Markup pretty-printer Wiki

OmniMark library to safely indent markup for SGML or XML serialization

Status: Beta

Brought to you by: omnimark-code

Pretty-printing

So far we have taken care only of the SGML and XML parsers' needs, making sure they would like the result. What can we do for human readers?

In the case of SGML, there are many little tweaks we could apply to the code and make the output more condensed. We could leave out the quotes around token-valued attributes, for example, or shorten the end-tags to </>. It is questionable, however, if these shortcut improve or impede the readability of the markup, and the answer mostly depends on the readers' personal tastes and habits. We'll steer clear of these reefs.

There is one thing, however, that we can change and that is (almost) universally acknowledged as a readability improvement: adding whitespace. A glance at the following two XML fragments, equivalent except for the whitespace, should be a sufficient demonstration of its utility:

<ul><li><p>So that was that.</p></li><li><p>And now...</p><p>something
<em>completely<sup>1</sup></em> different.</p></li></ul>

<ul>
  <li>
    <p>So that was that.</p>
  </li>
  <li>
    <p>And now...</p>
    <p>something
<em>completely<sup>1</sup></em> different.</p>
  </li>
</ul>

All we've done above is add newlines and indentation. More specifically, a newline and indentation precedes every element tag in any context where they are ignorable, i.e., where only elements are allowed. We cannot add whitespace to mixed content, like around the <sup> element, because it could change the meaning of the content. OmniMark's validating XML parser strips away all ignorable whitespace, so the two XML fragments above are identical as far as your markup rules are concerned.

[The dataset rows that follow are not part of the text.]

-- ==== Sys2Proof/Certificates/Slice0/Obligations.lean ====
section
/-! DEFINITION. The statements for the provers, in the order of the spec's files: reset and memory, encoding, the step,
whole-machine rules, then family by family. A statement about an instruction gives its encoding, its effect and its frame. -/

open Sys2Proof Sys2Proof.Machine

/-! ### Reset (10_state.md, 70_reset_and_hazards.md) -/

/-- 10_state.md section 7 (R40): after reset, under any parameters, every piece of state holds the value of the table. The
dark screen, the empty key set and the empty wait are the spec's own choices (D7, D8; log entry 8), FONT is a parameter (log
entry 6), and the count of draws is the model's own field (log entry 7) and is not stated. -/
def Obligations.ResetStateHoldsTheTableOfValues : Prop :=
  core.reset = State.resetWith Params.default ∧ ∀ p : Params, (State.resetWith p).params = p ∧
    (∀ a, (h : a < 80) → (State.resetWith p).byteAt a = p.font[a]) ∧
    (∀ a, 80 ≤ a → (State.resetWith p).byteAt a = 0) ∧
    (∀ r, (State.resetWith p).reg r = 0) ∧ (State.resetWith p).idx = 0 ∧ (State.resetWith p).pc = 0x200 ∧
    (State.resetWith p).sp = 0 ∧ (∀ j, (State.resetWith p).slot j = 0) ∧
    (State.resetWith p).dt = 0 ∧ (State.resetWith p).st = 0 ∧ (State.resetWith p).paused = false ∧
    (∀ c r, pixel (State.resetWith p).fb c r = false) ∧ (∀ k, (State.resetWith p).isPressed k = false) ∧
    (State.resetWith p).pending = none ∧ (State.resetWith p).faulted = none

/-- 70_reset_and_hazards.md section 1 (R260, R261, decisions D7 to D9) and 10_state.md section 6 (R39): re-initialization
from any state, also a waiting one, gives the block the values of a fresh reset, keeps the parameters, and does not clear
the fault mark; the count of draws is the model's own field (log entry 7). -/
def Obligations.HostResetReinitializesTheWholeBlock : Prop :=
  ∀ s : State, ∃ t, hostApply .reset s = .next t ∧ t.faulted = s.faulted ∧
    Frame (State.resetWith s.params) t [.faulted, .draws]

/-! ### Memory (20_memory.md) -/

/-- 20_memory.md section 2 (R53, decision D1): the address an access reaches under each policy, from an exact address. -/
def Obligations.EffectiveAddressFollowsThePolicy : Prop :=
  ∀ a : Nat, eff .wrap a = .ok (a % 4096) ∧ eff .clamp a = .ok (min a 4095) ∧
    (a ≤ 0xFFF → eff .fault a = .ok a) ∧ (0xFFF < a → eff .fault a = .error (.outOfRange a))

/-- 20_memory.md section 4 (R61, decision D20): a read gives the byte of the latest write to the same effective address, and
a write leaves every other effective address as it was. -/
def Obligations.ReadGivesTheLatestWrite : Prop :=
  ∀ (s t : State) (a : Nat) (b : Byte), s.memWrite a b = .ok t →
    (∀ c e, eff s.params.oob a = .ok e → eff s.params.oob c = .ok e → t.memRead c = .ok b) ∧
    (∀ c e e', eff s.params.oob a = .ok e → eff s.params.oob c = .ok e' → e' ≠ e → t.memRead c = s.memRead c) ∧
    Frame s t [.mem]

/-- 20_memory.md section 3 (R57, R59) and 40_engine_step.md (R92): the fetch reads the addresses that `PC` and `PC + 1`
reach, at any `PC`, odd or even, under wrap and clamp, and under fault wherever both lie in range; and the byte at the lower
one is the high byte of the opcode. -/
def Obligations.FetchReadsTwoBytesHighFirst : Prop :=
  ∀ (s : State) (hi lo : Byte), InReach s.params.oob s.pc.toNat 2 →
    (∃ e e', eff s.params.oob s.pc.toNat = .ok e ∧ eff s.params.oob (s.pc.toNat + 1) = .ok e' ∧
      s.fetch = .ok (s.byteAt e, s.byteAt e')) ∧
    (wordOfBytes hi lo).toNat = hi.toNat * 256 + lo.toNat

/-! ### Encoding (30_encoding.md) -/

/-- 30_encoding.md sections 1 and 2 (R71, R72, R75): decoding the word of an instruction gives it back, in both modes, with
every operand at every value. -/
def Obligations.DecodeOfEncodeIsTheInstruction : Prop :=
  ∀ (m : DecodeMode) (i : Instr), i.wellFormed = true → decode m (encode i) = .instr i

/-- 30_encoding.md section 2 (R75, R76): under strict decoding every instruction has exactly one word, so a word that
decodes to it is its encoding. -/
def Obligations.StrictDecodingLosesNoBit : Prop :=
  ∀ (w : Word) (i : Instr), decode .strict w = .instr i ↔ w = encode i

/-- R75: under strict decoding a word is an instruction exactly when it matches the match and mask of a row, it is then that
row's instruction, and no word matches two rows. -/
def Obligations.StrictDecodingIsTheOpcodeMap : Prop :=
  ∀ w : Word,
    (∀ i, w &&& rowMask .strict i = rowMatch i → ∃ j, decode .strict w = .instr j ∧ rowMatch j = rowMatch i) ∧
    (∀ i, decode .strict w = .instr i → w &&& rowMask .strict i = rowMatch i) ∧
    (∀ i j, w &&& rowMask .strict i = rowMatch i → w &&& rowMask .strict j = rowMatch j → rowMatch i = rowMatch j)

/-- 30_encoding.md section 2 (R77, R78, decision D3): the two modes disagree exactly on `0XE0` and `0XEE` with a nonzero X,
`5xyn` and `9xyn` with a nonzero n; there strict decoding recognizes nothing and keyed decoding gives CLS, RET, SE, SNE. -/
def Obligations.DecodeModesDisagreeOnlyOnFixedDigits : Prop :=
  ∀ w : Word,
    (decode .strict w ≠ decode .keyed w ↔
      (fieldOp w = 0 ∧ fieldX w ≠ 0 ∧ (fieldKk w = 0xE0 ∨ fieldKk w = 0xEE)) ∨
      (fieldOp w = 5 ∧ fieldN w ≠ 0) ∨ (fieldOp w = 9 ∧ fieldN w ≠ 0)) ∧
    (decode .strict w ≠ decode .keyed w → decode .strict w = .unrecognized w ∧
      decode .keyed w = .instr
        (if fieldOp w = 0 then (if fieldKk w = 0xE0 then .cls else .ret)
          else if fieldOp w = 5 then .seReg (fieldX w) (fieldY w) else .sneReg (fieldX w) (fieldY w)))

/-- 30_encoding.md section 3 (R79, R80): the unrecognized words under strict decoding are exactly those of the table. -/
def Obligations.UnrecognizedWordsAreTheListedOnes : Prop :=
  ∀ w : Word, decode .strict w = .unrecognized w ↔
    (fieldOp w = 0 ∧ w ≠ 0x00E0 ∧ w ≠ 0x00EE) ∨
    (fieldOp w = 5 ∧ fieldN w ≠ 0) ∨
    (fieldOp w = 8 ∧ fieldN w ∈ [8, 9, 0xA, 0xB, 0xC, 0xD, 0xF]) ∨
    (fieldOp w = 9 ∧ fieldN w ≠ 0) ∨
    (fieldOp w = 0xE ∧ fieldKk w ∉ [0x9E, 0xA1]) ∨
    (fieldOp w = 0xF ∧ fieldKk w ∉ [0x07, 0x0A, 0x15, 0x18, 0x1E, 0x29, 0x33, 0x55, 0x65])

/-- 30_encoding.md section 2 (R75): some words of the map, written out, one or more of every group. -/
def Obligations.SampleWordsDecodeAsTheMapSays : Prop :=
  DecodesTo 0x00E0 .cls ∧ DecodesTo 0x00EE .ret ∧ DecodesTo 0x1234 (.jp 0x234) ∧ DecodesTo 0x2210 (.call 0x210) ∧
    DecodesTo 0x3342 (.seImm 3 0x42) ∧ DecodesTo 0x5120 (.seReg 1 2) ∧ DecodesTo 0x60FE (.ldImm 0 0xFE) ∧
    DecodesTo 0x8125 (.subReg 1 2) ∧ DecodesTo 0x805E (.shl 0 5) ∧ DecodesTo 0xB300 (.ldIV0 0x300) ∧
    DecodesTo 0xC30F (.rnd 3 0x0F) ∧ DecodesTo 0xD125 (.drw 1 2 5) ∧ DecodesTo 0xE5A1 (.sknp 5) ∧
    DecodesTo 0xF50A (.ldVxK 5) ∧ DecodesTo 0xF265 (.ldRegs 2)

/-! ### The step (40_engine_step.md) -/

/-- 40_engine_step.md (R93 to R97, decisions D2, D4, D5): a step of a running block whose fetched word decodes to an
instruction is `exec` of it on the state with `PC` advanced by 2, with the timer decrement before the fetch or after execute
by P_TIMER_ORDER; a fault inside it leaves out the decrement after execute, and a `VFOperand` refusal leaves the state
before the step, with the fault mark. That the mark is a next state, and that `exec` answers a refusal that the step turns
into it, is the model's form (log entries 10 and 11). -/
def Obligations.StepRunsTheDecodedInstruction : Prop :=
  ∀ (s : State) (w : Word) (i : Instr), s.Running → s.Fetches w → decode s.params.decode w = .instr i →
    (∀ t, s.params.timers = .afterExecute → exec i (s.setPc (s.pc + 2)) = .next t → t.faulted = none →
      step s = .next t.decTimers) ∧
    (∀ t f, s.params.timers = .afterExecute → exec i (s.setPc (s.pc + 2)) = .next t → t.faulted = some f →
      step s = .next t) ∧
    (∀ t, s.params.timers = .beforeFetch → exec i (s.decTimers.setPc (s.pc + 2)) = .next t → step s = .next t) ∧
    (exec i (s.timersBefore.setPc (s.pc + 2)) = .refused .vfOperand → step s = .next (s.markFault (.vfOperand w)))

/-- R91: a step while paused changes nothing, however often it is called; and of the operations of the host on a paused
block, only a key-down (or reset, R29) clears `paused`. -/
def Obligations.PausedStepChangesNothing : Prop :=
  ∀ s : State, s.paused = true →
    (s.faulted = none → step s = .next s ∧ ∀ n, core.run n s = .next s) ∧
    (∀ op t, hostApply op s = .next t → t.paused = false → op = .reset ∨ ∃ k, op = .onKeyDown k)

/-- R98: a step on an unrecognized word advances `PC` by 2 and decrements the timers, in both timer orders, and changes
nothing else. -/
def Obligations.UnrecognizedWordIsANoOp : Prop :=
  ∀ (s : State) (w : Word), s.Running → s.Fetches w → decode s.params.decode w = .unrecognized w →
    ∃ t, step s = .next t ∧ t.pc = s.pc + 2 ∧ t.dt.toNat = s.dt.toNat - 1 ∧ t.st.toNat = s.st.toNat - 1 ∧
      Frame s t [.pc, .dt, .st]

/-- 20_memory.md section 2 (R54, decision D1) and 40_engine_step.md (R97): under P_OOB = fault, a fetch whose first or
second byte lies above 0xFFF faults at that address, with `PC` and everything else as before the fetch; only the decrement
of before_fetch has already happened. That the mark is a next state is the model's form (log entry 10). -/
def Obligations.FetchFaultLeavesTheProgramCounter : Prop :=
  ∀ s : State, s.Running → s.params.oob = .fault → 0xFFF ≤ s.pc.toNat →
    ∃ t, step s = .next t ∧ t.faulted = some (.outOfRange (max s.pc.toNat 0x1000)) ∧
      (s.params.timers = .afterExecute → Frame s t [.faulted]) ∧
      (s.params.timers = .beforeFetch → Frame s.decTimers t [.faulted])

/-- 10_state.md section 6 (R39) and 40_engine_step.md (R97): a faulted state takes no step, and no operation of the host
clears or changes the mark. That the step answers a fault, and that the host's operations apply to a faulted state, is the
model's reading (log entries 10 and 14). -/
def Obligations.FaultedStateTakesNoStep : Prop :=
  ∀ (s : State) (f : ModelFault), s.faulted = some f →
    step s = .fault (.faulted f) ∧ ∀ op t, hostApply op s = .next t → t.faulted = some f

/-! ### Whole-machine rules -/

/-- 60_exceptions.md section 1 (R230), with the parameters at values under which R237 names no model fault (the defaults are
such): every one of the 65536 words executes to completion in one step, and none raises anything. -/
def Obligations.EveryWordExecutesToCompletion : Prop :=
  ∀ s : State, s.params.NoFaults → s.faulted = none → ∃ t, step s = .next t ∧ t.faulted = none

/-- 41_flow.md (R117): what an instruction makes of `PC`, which on entry is the address of the next instruction. Only the
six skips add 2, only JP, CALL and RET jump, and `Bnnn` does not. -/
def Obligations.OnlySkipsJumpsCallsReturnsMoveThePc : Prop :=
  ∀ (i : Instr) (s t : State), exec i s = .next t →
    match i with
    | .seImm _ _ | .sneImm _ _ | .seReg _ _ | .sneReg _ _ | .skp _ | .sknp _ => t.pc = s.pc ∨ t.pc = s.pc + 2
    | .jp nnn => t.pc = nnn.setWidth 16
    | .call nnn => t.pc = nnn.setWidth 16 ∨ (s.params.stack = .fault ∧ t.pc = s.pc)
    | .ret => (∃ j, t.pc = s.slot j) ∨ (s.params.stack = .fault ∧ t.pc = s.pc)
    | _ => t.pc = s.pc

/-- 43_index_memory.md section 1 (R163, decision D6) and 10_state.md section 3 (R23): `I` is written by `Annn`, `Bnnn`,
`Fx1E` and `Fx29` alone. -/
def Obligations.OnlyFourInstructionsWriteTheIndex : Prop :=
  ∀ (i : Instr) (s t : State), exec i s = .next t → t.idx ≠ s.idx →
    (∃ nnn, i = .ldI nnn) ∨ (∃ nnn, i = .ldIV0 nnn) ∨ (∃ x, i = .addI x) ∨ (∃ x, i = .ldF x)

We can now sprinkle some whitespace-emitting code into our XML serializer:

domain-bound global string indentation initial { "%n" }
domain-bound global string indentation-increment
 
element #implied
   output indentation
      when content of parent is element
   output "<%q"
   using group "translate attributes"
   repeat over specified attributes as a
      output " " || key of attribute a || '="%v(a)"'
   again
   output "/"
      when content is empty-tag
   do
      save indentation
 
      set indentation to indentation || indentation-increment
      output ">%c"
   done
   do unless content is empty-tag
      output indentation
         when content is element & children != 0
      output "</%q>"
   done

This new pretty-printing rule is similar to the XML serializer implemented earlier, except it keeps track and outputs the indentation. Similar modifications would need to be made to the markup-comment, processing-instruction, and other rules as well.

Instead of maintaining these two slightly different ways of producing XML output, we can have the pretty-printer delegate the XML serialization to the omxmlwrite library, and insert the whitespace into the markup stream just before it reaches the serializer:

import "omxmlwrite.xmd" prefixed by xml.
 
export string source function
   pretty-printed-xml value markup source s
as
   output xml.written from indented s

The function indented is independent of the serializer. All it does is insert the extra whitespace indentation into the markup stream:

domain-bound global string indentation initial { "%n" }
domain-bound global string indentation-increment
 
export markup source function
   indented value markup source s
         by value string        increment optional initial { "  " }
as
   save indentation-increment
 
   set indentation-increment to increment
   do markup-parse s
      output "%c"
   done
 
element #implied
   output indentation
      when content of parent is element
   signal throw #markup-start #current-markup-event
   do
      save indentation
      set indentation to indentation || indentation-increment
      output "%c"
   done
   output indentation
      when content is element & children != 0
   signal throw #markup-end #current-markup-event

Apart from avoiding the code duplication, this way of organizing the code is more flexible. We can, for example, use the function indented with the omsgmlwrite library instead of omxmlwrite, without any change to its implementation.